→ **Task instructions**: Repeat the lines of the data that follow, please, starting at the first and stopping after the one with "fun k t n rest".

→ **Supplied data**:
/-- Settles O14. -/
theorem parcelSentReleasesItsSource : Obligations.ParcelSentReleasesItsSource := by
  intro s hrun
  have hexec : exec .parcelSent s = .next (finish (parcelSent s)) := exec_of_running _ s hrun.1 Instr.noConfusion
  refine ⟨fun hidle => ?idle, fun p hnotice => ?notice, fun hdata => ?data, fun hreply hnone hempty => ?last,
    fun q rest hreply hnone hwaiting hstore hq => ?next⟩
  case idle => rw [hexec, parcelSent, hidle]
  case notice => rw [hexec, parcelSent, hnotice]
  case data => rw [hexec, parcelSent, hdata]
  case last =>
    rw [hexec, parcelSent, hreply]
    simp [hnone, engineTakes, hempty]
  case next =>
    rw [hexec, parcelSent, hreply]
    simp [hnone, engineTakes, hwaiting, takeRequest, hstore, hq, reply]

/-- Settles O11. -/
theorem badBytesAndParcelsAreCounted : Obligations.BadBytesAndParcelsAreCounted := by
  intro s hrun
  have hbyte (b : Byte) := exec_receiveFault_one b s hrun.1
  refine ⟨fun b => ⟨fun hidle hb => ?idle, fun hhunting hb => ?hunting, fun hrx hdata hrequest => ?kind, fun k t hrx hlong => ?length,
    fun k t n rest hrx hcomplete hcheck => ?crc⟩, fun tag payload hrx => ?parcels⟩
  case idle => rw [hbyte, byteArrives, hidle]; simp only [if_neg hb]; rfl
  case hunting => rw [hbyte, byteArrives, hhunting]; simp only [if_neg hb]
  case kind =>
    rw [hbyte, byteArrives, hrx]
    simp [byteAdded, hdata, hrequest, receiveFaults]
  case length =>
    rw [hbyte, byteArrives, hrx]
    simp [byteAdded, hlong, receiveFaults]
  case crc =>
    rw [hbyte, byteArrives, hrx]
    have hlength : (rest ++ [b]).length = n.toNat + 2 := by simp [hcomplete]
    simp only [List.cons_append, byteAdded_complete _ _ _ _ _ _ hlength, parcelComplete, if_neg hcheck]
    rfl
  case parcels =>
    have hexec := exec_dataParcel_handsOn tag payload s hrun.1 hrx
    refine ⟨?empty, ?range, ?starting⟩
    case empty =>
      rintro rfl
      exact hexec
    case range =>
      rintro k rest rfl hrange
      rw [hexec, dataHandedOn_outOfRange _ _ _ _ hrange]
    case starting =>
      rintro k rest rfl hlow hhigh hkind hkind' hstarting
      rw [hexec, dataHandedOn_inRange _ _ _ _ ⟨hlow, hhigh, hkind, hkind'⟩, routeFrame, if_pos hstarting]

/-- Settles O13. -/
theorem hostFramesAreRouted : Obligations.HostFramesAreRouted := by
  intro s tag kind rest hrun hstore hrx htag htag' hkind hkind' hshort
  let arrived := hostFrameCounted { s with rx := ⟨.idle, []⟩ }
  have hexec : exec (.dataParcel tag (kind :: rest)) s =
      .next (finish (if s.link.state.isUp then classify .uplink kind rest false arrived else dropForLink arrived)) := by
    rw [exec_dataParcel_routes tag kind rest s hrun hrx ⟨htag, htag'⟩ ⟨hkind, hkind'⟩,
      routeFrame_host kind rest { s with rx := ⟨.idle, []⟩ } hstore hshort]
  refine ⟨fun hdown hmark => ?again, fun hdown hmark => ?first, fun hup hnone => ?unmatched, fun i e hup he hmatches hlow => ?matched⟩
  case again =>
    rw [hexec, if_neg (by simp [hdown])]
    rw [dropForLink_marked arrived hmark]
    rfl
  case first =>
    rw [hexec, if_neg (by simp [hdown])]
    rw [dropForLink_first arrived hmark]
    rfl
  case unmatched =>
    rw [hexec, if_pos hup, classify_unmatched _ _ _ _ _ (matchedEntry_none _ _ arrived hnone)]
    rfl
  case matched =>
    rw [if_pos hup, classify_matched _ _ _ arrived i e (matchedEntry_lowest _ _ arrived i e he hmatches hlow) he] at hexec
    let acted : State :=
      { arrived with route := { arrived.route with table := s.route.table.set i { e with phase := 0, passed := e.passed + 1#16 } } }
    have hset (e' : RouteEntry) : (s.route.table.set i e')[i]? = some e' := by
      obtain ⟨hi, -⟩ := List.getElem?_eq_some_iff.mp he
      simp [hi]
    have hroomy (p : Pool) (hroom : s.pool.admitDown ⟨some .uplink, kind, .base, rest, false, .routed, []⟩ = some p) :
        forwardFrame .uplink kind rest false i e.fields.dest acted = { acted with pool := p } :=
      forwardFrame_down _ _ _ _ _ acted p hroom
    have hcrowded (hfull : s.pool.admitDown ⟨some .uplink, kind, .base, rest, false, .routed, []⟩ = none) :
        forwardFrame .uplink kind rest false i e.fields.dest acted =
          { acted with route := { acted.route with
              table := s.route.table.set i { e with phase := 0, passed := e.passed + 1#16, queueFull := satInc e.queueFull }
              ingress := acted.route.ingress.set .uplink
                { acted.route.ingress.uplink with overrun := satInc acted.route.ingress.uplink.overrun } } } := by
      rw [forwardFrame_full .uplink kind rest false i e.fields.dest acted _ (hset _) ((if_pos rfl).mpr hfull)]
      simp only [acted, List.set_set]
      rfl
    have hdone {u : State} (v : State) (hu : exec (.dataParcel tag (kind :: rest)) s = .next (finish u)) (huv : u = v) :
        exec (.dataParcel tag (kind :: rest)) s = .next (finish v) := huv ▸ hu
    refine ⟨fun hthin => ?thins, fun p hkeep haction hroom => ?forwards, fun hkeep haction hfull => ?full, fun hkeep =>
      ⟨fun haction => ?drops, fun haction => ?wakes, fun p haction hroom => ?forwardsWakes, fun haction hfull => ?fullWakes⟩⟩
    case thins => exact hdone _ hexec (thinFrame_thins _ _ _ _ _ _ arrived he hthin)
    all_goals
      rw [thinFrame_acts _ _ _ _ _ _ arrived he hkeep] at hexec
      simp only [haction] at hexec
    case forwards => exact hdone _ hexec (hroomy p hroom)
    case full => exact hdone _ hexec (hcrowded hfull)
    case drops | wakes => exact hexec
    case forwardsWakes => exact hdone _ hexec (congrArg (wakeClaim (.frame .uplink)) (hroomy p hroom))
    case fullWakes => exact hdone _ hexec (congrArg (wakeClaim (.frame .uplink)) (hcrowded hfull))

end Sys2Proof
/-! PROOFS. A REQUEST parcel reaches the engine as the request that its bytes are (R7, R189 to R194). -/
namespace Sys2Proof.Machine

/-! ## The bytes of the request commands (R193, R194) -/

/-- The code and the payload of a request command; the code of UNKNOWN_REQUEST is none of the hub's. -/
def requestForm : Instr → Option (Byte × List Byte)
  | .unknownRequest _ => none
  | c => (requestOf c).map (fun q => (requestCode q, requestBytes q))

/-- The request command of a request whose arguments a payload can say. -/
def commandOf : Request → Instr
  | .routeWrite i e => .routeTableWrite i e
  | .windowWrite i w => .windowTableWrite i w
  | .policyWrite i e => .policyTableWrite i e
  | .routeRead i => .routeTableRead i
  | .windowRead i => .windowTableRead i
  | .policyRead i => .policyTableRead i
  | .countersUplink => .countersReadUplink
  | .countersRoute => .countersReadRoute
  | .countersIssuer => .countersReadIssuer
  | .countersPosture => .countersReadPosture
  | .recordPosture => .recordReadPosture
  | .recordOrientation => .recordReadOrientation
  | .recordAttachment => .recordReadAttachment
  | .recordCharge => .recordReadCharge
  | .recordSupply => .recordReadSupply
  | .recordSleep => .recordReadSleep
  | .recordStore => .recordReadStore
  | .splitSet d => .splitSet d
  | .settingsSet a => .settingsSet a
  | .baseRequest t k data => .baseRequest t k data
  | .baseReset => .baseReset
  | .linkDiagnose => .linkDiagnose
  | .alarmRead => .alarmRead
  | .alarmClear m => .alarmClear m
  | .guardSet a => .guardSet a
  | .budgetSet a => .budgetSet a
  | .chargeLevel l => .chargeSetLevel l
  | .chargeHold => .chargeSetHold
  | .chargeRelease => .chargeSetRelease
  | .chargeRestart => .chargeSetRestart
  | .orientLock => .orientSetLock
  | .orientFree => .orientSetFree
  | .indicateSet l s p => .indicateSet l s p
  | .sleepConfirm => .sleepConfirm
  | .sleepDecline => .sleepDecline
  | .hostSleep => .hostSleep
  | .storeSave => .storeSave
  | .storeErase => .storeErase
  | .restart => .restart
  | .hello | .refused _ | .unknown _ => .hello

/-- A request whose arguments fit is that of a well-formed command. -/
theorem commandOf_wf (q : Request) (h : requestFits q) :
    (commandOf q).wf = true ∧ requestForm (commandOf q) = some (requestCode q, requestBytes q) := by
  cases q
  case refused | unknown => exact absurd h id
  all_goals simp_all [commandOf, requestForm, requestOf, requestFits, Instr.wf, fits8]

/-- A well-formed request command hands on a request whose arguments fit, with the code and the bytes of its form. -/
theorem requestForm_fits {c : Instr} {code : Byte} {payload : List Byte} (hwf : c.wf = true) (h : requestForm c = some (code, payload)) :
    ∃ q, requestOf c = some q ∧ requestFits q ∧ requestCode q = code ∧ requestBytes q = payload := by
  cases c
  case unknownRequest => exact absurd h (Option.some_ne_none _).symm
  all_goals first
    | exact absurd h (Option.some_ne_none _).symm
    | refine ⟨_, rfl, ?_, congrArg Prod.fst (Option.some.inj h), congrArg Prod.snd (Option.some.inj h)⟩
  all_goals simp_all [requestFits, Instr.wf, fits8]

→ **Exercise answer**:
/-- Settles O14. -/
theorem parcelSentReleasesItsSource : Obligations.ParcelSentReleasesItsSource := by
  intro s hrun
  have hexec : exec .parcelSent s = .next (finish (parcelSent s)) := exec_of_running _ s hrun.1 Instr.noConfusion
  refine ⟨fun hidle => ?idle, fun p hnotice => ?notice, fun hdata => ?data, fun hreply hnone hempty => ?last,
    fun q rest hreply hnone hwaiting hstore hq => ?next⟩
  case idle => rw [hexec, parcelSent, hidle]
  case notice => rw [hexec, parcelSent, hnotice]
  case data => rw [hexec, parcelSent, hdata]
  case last =>
    rw [hexec, parcelSent, hreply]
    simp [hnone, engineTakes, hempty]
  case next =>
    rw [hexec, parcelSent, hreply]
    simp [hnone, engineTakes, hwaiting, takeRequest, hstore, hq, reply]

/-- Settles O11. -/
theorem badBytesAndParcelsAreCounted : Obligations.BadBytesAndParcelsAreCounted := by
  intro s hrun
  have hbyte (b : Byte) := exec_receiveFault_one b s hrun.1
  refine ⟨fun b => ⟨fun hidle hb => ?idle, fun hhunting hb => ?hunting, fun hrx hdata hrequest => ?kind, fun k t hrx hlong => ?length,
    fun k t n rest hrx hcomplete hcheck => ?crc⟩, fun tag payload hrx => ?parcels⟩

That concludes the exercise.